TASK PROMPT: Only one stretch of the records below is wanted: the lines from the one holding "else if code = 0x51 then" through the one holding "match fieldsOf [1, 1, 8] ps with". Return it exactly, both ends included.

RECORDS SHOWN:
******

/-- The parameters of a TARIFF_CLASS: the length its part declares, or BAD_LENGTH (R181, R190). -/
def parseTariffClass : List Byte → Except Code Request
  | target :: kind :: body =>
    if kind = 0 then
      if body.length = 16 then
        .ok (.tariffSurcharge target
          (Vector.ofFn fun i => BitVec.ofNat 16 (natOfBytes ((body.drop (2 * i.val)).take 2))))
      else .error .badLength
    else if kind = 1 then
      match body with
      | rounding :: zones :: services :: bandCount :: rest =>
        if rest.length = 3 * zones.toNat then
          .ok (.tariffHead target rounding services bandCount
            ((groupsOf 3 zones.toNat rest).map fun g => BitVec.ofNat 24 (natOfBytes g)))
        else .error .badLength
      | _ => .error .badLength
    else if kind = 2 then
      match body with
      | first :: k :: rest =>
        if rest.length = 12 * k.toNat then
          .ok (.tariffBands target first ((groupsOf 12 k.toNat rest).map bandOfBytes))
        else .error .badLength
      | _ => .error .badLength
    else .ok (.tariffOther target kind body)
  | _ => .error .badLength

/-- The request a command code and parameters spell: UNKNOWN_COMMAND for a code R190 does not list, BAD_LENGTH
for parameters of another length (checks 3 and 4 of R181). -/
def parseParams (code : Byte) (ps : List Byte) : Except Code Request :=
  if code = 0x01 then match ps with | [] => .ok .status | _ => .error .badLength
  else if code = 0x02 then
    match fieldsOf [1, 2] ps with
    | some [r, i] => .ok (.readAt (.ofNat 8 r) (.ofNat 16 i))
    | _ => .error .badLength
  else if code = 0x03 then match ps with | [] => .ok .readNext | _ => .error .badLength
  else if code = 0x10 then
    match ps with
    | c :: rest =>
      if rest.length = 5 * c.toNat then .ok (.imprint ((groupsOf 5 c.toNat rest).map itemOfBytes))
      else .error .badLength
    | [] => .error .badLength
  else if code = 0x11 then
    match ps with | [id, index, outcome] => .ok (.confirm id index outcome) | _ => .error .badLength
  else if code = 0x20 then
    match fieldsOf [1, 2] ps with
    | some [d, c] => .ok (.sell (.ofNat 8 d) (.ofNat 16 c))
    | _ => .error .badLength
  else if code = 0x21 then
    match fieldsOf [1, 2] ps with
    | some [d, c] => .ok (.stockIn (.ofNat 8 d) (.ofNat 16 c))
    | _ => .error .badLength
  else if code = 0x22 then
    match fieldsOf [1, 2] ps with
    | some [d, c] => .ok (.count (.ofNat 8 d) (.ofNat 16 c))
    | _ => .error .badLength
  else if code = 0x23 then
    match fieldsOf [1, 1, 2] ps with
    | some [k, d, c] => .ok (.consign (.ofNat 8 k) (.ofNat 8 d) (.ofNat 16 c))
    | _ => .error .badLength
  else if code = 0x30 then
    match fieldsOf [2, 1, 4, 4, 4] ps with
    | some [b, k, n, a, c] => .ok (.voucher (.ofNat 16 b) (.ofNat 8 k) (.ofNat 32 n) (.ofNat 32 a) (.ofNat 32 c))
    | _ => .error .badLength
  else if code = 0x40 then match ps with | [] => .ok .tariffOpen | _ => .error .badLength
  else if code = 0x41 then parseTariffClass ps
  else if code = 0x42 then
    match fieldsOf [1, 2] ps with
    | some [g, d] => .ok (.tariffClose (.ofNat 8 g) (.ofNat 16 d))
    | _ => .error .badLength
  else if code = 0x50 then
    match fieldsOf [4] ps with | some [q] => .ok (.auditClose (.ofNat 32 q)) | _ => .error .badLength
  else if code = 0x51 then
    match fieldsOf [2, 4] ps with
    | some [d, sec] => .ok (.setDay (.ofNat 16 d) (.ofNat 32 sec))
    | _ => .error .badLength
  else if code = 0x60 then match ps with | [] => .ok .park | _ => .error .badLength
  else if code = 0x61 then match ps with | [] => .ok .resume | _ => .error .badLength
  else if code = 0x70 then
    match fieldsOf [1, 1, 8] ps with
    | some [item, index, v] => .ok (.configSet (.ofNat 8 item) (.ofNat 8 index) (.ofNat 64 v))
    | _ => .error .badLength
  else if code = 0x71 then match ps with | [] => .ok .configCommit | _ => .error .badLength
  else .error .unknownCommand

******

SOLUTION:
  else if code = 0x51 then
    match fieldsOf [2, 4] ps with
    | some [d, sec] => .ok (.setDay (.ofNat 16 d) (.ofNat 32 sec))
    | _ => .error .badLength
  else if code = 0x60 then match ps with | [] => .ok .park | _ => .error .badLength
  else if code = 0x61 then match ps with | [] => .ok .resume | _ => .error .badLength
  else if code = 0x70 then
    match fieldsOf [1, 1, 8] ps with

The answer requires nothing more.